> Required work: After locating "s.quads := by unfold State.setX; split <;> rfl" in the listing below, copy that line and each one after it exactly, ending with the line that has "s.dies := by unfold State.setX; split <;> rfl".

> Provided entries:
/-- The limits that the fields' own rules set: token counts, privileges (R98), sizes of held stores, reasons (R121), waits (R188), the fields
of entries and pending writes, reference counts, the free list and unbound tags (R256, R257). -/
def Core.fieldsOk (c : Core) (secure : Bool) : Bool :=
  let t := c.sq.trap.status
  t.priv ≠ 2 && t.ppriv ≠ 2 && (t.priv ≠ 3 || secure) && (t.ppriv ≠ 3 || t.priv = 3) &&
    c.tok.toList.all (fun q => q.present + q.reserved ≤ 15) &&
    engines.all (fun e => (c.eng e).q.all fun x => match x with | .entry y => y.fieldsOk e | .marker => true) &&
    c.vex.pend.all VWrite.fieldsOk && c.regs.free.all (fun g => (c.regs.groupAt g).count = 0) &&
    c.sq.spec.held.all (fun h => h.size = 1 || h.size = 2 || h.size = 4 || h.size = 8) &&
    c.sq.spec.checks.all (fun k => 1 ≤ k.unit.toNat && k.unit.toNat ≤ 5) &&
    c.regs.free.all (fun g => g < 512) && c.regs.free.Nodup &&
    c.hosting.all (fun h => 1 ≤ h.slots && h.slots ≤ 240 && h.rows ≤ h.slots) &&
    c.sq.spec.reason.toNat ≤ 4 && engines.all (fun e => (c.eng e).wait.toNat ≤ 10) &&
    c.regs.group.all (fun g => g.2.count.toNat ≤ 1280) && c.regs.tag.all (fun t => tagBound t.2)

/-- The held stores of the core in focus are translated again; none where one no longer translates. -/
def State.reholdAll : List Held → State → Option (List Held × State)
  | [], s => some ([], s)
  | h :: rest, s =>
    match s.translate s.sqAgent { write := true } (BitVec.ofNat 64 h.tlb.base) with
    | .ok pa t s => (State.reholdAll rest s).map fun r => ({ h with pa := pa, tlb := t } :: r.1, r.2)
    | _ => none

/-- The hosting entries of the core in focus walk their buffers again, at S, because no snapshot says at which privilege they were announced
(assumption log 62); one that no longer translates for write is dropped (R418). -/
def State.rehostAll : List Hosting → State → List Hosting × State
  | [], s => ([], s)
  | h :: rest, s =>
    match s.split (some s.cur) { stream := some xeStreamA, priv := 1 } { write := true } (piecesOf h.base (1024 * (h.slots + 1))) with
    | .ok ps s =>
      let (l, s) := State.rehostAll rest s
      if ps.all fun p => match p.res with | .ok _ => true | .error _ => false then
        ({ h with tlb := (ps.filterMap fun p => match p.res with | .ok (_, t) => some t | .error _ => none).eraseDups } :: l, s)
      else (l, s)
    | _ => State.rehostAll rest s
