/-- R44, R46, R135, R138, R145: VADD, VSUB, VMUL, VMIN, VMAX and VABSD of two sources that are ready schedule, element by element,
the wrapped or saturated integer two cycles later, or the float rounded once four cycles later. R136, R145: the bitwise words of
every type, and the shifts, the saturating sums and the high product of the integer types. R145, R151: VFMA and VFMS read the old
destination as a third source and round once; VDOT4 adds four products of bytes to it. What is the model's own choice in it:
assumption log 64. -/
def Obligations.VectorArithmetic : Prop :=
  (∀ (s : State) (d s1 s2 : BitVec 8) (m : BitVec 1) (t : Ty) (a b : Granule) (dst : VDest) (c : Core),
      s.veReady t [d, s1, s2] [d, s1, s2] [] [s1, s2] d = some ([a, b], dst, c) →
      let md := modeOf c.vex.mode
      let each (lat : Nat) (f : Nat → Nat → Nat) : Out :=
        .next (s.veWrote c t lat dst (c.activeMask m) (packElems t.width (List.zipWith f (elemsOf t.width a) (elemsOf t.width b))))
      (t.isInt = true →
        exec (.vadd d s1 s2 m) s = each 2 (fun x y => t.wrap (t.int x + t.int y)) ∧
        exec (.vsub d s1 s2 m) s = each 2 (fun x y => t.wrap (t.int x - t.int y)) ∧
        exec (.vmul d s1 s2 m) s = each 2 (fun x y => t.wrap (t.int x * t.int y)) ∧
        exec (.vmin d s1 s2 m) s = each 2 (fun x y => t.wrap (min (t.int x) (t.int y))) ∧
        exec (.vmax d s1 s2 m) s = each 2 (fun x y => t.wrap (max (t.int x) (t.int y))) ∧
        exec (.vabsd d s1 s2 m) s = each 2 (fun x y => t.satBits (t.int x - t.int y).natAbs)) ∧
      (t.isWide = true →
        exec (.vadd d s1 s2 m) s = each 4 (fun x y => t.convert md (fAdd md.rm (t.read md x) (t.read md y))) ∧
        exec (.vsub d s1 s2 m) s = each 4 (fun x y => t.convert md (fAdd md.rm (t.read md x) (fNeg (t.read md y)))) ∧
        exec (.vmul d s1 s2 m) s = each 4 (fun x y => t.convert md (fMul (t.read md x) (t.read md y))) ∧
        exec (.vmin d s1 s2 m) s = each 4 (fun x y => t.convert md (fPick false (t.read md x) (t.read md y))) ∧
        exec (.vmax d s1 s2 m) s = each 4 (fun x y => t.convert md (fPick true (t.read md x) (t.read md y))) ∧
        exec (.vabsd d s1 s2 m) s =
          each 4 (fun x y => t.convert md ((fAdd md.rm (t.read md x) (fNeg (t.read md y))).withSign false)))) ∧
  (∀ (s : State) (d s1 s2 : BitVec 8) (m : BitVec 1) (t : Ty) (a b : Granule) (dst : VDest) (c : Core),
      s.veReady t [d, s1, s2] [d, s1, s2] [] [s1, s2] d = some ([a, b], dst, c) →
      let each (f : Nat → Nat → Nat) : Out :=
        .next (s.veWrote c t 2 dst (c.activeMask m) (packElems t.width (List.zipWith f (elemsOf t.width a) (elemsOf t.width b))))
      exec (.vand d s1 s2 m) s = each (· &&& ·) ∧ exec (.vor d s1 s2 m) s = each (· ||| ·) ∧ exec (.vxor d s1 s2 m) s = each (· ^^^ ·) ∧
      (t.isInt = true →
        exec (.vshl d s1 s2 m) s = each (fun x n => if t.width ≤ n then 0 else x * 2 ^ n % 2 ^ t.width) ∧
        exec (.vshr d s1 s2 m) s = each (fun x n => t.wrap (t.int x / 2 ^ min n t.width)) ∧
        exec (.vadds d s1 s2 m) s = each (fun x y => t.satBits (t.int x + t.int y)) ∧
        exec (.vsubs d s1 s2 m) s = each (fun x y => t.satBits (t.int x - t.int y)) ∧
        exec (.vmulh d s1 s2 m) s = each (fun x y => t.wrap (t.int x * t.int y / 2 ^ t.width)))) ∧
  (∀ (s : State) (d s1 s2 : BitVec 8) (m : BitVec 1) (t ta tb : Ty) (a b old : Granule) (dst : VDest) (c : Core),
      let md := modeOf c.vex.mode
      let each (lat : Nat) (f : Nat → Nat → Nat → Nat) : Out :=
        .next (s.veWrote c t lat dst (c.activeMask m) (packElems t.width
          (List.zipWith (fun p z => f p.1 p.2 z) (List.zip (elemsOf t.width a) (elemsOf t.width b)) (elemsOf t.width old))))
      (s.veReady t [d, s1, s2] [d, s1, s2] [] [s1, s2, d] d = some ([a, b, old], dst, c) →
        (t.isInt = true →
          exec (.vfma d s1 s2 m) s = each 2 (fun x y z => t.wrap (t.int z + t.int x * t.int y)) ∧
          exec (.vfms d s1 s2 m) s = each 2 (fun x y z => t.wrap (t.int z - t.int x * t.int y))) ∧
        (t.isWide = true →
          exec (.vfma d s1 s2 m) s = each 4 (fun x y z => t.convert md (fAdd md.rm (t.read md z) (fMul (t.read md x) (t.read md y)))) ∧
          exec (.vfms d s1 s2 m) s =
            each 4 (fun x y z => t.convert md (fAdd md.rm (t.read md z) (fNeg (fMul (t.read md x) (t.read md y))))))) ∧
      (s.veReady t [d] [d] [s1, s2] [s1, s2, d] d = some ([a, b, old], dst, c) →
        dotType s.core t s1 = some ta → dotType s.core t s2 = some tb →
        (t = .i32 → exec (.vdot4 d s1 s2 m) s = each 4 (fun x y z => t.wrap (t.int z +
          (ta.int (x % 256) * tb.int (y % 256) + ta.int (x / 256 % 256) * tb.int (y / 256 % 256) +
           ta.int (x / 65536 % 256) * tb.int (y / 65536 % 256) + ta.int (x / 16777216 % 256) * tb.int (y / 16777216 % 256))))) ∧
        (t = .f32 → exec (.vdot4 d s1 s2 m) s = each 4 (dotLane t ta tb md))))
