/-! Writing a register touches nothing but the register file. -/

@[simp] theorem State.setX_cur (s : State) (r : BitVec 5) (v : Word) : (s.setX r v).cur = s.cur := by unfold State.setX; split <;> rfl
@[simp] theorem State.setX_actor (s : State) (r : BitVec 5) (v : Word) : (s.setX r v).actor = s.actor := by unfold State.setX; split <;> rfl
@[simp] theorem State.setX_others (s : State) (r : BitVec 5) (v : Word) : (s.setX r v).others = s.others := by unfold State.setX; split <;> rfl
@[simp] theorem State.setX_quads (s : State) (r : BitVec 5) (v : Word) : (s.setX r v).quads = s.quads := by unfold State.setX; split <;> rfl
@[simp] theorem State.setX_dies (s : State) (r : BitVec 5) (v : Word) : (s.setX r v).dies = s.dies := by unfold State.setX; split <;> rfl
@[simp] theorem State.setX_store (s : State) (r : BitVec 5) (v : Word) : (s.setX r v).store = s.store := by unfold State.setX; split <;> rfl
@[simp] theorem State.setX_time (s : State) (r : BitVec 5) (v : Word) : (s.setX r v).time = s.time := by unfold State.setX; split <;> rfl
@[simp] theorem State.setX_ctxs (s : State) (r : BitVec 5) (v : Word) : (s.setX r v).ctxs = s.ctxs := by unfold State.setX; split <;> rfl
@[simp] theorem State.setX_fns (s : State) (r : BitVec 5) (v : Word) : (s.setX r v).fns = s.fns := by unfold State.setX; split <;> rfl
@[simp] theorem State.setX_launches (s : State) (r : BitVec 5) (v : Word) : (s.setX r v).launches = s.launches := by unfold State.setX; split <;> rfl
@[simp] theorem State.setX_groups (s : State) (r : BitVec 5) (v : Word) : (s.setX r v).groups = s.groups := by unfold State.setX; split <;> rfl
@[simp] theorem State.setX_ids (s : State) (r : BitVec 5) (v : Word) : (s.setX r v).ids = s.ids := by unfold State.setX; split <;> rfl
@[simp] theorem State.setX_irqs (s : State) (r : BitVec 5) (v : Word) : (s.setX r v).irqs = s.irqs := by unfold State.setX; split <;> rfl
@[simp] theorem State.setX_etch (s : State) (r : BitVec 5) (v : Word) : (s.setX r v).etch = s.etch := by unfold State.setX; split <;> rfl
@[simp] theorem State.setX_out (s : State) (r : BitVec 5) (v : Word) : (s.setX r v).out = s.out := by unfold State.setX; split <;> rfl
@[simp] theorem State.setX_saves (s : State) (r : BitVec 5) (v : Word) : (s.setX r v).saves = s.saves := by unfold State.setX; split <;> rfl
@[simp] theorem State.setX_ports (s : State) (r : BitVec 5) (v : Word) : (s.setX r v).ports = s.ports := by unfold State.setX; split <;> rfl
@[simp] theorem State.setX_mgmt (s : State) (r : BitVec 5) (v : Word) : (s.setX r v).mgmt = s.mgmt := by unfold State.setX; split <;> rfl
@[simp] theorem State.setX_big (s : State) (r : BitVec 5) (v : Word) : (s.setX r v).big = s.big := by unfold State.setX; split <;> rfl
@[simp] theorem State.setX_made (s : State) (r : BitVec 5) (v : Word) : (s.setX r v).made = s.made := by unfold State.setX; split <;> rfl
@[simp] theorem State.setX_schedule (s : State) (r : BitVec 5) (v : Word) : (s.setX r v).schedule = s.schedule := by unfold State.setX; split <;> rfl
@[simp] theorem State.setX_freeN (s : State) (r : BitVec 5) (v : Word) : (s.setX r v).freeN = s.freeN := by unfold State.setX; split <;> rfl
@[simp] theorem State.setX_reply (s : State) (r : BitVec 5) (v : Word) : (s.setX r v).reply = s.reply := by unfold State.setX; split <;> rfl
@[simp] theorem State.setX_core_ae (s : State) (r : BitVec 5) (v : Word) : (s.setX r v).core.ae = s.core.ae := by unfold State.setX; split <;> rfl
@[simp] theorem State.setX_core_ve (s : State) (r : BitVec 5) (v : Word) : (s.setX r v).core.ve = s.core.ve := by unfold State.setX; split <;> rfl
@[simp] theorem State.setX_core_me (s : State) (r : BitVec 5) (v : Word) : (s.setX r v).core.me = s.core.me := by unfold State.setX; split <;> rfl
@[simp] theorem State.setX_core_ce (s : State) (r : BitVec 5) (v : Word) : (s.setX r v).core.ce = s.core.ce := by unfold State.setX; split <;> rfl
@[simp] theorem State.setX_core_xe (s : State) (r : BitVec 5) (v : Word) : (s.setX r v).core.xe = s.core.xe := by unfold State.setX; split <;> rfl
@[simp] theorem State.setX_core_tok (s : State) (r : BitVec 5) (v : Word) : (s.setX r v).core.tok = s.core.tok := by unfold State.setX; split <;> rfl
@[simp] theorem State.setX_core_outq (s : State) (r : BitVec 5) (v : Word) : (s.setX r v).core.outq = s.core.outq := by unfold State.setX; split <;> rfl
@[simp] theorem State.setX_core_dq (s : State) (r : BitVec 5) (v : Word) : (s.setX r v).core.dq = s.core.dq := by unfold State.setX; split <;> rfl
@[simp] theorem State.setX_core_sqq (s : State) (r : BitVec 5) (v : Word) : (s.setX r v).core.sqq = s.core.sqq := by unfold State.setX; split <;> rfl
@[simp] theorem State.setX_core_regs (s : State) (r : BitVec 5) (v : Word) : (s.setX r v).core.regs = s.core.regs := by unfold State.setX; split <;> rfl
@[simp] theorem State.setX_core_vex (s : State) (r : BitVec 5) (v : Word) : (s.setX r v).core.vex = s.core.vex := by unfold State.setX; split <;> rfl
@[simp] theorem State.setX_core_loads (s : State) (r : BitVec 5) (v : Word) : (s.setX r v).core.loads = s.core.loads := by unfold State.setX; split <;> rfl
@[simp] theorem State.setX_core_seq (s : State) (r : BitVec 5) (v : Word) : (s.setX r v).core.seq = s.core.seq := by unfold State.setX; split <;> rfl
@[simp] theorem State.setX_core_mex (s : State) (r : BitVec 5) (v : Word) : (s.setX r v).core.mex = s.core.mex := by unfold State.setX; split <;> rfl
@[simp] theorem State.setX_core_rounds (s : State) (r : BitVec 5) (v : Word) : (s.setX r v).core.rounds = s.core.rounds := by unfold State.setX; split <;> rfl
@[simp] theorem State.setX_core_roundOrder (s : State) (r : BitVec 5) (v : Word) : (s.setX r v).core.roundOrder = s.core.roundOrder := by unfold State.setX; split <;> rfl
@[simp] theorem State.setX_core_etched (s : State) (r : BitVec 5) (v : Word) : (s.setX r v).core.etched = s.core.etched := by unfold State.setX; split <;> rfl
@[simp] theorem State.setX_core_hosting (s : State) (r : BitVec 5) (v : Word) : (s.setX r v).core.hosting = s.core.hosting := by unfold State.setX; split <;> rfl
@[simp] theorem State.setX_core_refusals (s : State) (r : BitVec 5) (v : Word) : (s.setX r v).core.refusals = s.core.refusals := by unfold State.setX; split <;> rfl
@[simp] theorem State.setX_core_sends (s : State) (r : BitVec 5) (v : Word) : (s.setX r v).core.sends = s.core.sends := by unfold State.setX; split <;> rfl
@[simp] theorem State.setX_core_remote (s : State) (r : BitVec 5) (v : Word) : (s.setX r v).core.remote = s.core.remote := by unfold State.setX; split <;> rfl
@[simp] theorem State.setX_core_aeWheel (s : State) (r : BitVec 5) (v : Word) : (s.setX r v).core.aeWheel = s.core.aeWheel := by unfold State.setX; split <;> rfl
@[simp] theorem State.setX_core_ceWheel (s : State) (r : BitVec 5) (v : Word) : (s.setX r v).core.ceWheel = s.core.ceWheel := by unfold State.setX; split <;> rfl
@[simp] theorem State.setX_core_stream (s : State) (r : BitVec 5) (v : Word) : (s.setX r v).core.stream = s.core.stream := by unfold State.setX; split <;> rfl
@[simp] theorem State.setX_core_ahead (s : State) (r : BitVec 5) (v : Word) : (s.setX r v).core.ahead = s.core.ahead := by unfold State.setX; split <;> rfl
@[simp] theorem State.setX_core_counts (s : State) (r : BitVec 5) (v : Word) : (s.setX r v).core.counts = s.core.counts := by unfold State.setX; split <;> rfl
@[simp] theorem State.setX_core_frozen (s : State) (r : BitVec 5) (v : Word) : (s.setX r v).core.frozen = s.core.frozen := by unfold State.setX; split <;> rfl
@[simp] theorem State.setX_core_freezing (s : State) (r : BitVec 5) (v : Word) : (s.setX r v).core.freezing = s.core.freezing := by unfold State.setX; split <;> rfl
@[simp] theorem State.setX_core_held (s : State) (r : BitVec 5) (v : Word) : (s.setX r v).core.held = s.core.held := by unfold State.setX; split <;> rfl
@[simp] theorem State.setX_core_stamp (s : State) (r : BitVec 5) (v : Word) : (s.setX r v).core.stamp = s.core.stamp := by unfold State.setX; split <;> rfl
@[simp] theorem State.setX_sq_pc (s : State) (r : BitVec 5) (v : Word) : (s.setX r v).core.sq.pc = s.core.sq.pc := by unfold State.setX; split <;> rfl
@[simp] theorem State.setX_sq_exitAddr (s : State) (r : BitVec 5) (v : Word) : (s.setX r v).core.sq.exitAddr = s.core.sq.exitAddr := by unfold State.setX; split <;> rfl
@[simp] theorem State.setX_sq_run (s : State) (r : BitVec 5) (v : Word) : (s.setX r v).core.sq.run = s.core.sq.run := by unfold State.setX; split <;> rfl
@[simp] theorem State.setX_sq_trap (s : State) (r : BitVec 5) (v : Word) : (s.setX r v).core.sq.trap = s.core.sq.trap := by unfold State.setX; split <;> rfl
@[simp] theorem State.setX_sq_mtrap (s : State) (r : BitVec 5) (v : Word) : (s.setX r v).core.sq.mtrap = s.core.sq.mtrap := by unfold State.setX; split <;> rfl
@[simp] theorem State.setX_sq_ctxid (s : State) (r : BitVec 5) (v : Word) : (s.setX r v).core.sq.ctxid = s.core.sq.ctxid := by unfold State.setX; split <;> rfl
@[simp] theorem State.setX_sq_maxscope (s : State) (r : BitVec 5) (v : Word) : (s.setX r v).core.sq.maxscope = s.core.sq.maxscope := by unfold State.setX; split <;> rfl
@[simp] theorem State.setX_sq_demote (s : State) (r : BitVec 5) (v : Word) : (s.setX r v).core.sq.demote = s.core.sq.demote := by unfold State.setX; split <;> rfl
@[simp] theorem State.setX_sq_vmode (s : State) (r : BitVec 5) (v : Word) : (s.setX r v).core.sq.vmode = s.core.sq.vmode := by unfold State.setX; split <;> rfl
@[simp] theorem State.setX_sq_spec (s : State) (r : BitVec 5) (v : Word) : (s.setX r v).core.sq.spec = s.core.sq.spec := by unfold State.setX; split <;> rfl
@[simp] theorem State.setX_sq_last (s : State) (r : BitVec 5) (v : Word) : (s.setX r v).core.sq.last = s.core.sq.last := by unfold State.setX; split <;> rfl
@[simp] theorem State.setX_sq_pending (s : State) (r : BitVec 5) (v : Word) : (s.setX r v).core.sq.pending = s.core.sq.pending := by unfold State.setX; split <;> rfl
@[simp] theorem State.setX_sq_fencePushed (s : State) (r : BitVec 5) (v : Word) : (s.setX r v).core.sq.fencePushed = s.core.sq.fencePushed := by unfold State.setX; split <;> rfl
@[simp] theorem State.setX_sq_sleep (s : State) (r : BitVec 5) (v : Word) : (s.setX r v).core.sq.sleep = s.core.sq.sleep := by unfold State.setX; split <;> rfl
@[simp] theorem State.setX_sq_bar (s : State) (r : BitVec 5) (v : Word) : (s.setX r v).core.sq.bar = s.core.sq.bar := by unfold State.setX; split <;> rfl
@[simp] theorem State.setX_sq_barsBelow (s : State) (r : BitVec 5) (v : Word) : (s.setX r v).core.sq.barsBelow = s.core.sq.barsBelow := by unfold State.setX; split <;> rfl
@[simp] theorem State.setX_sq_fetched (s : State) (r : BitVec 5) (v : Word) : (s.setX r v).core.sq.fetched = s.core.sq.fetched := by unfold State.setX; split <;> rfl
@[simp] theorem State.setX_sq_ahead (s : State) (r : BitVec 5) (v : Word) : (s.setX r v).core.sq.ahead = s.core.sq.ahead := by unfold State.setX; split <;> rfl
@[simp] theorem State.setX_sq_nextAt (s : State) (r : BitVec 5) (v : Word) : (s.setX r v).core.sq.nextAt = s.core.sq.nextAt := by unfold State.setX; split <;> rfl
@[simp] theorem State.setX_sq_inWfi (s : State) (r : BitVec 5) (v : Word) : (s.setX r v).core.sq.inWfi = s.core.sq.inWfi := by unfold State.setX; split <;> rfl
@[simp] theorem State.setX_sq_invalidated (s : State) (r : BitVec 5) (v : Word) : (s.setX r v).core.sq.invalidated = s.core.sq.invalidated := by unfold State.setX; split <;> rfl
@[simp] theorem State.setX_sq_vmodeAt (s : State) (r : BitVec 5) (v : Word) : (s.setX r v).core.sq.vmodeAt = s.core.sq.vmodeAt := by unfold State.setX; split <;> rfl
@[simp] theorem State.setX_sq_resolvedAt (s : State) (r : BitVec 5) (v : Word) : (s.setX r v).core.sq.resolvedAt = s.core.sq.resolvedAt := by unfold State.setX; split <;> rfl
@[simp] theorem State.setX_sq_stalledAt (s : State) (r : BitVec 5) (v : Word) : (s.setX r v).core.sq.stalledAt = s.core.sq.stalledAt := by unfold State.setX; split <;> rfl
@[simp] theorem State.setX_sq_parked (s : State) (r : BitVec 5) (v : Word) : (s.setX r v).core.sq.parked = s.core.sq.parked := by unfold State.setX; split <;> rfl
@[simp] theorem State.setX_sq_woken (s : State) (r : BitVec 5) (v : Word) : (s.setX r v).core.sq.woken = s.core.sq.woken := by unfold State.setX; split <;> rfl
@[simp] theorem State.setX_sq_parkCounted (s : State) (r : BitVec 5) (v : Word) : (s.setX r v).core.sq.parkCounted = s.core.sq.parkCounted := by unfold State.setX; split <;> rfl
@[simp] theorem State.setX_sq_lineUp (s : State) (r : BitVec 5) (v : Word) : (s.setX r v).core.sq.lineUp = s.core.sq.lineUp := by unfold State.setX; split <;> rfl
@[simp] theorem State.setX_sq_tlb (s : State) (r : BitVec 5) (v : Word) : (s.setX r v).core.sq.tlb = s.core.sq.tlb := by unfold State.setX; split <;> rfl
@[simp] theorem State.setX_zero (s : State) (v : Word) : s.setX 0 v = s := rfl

> Final answer:
@[simp] theorem State.setX_quads (s : State) (r : BitVec 5) (v : Word) : (s.setX r v).quads = s.quads := by unfold State.setX; split <;> rfl
@[simp] theorem State.setX_dies (s : State) (r : BitVec 5) (v : Word) : (s.setX r v).dies = s.dies := by unfold State.setX; split <;> rfl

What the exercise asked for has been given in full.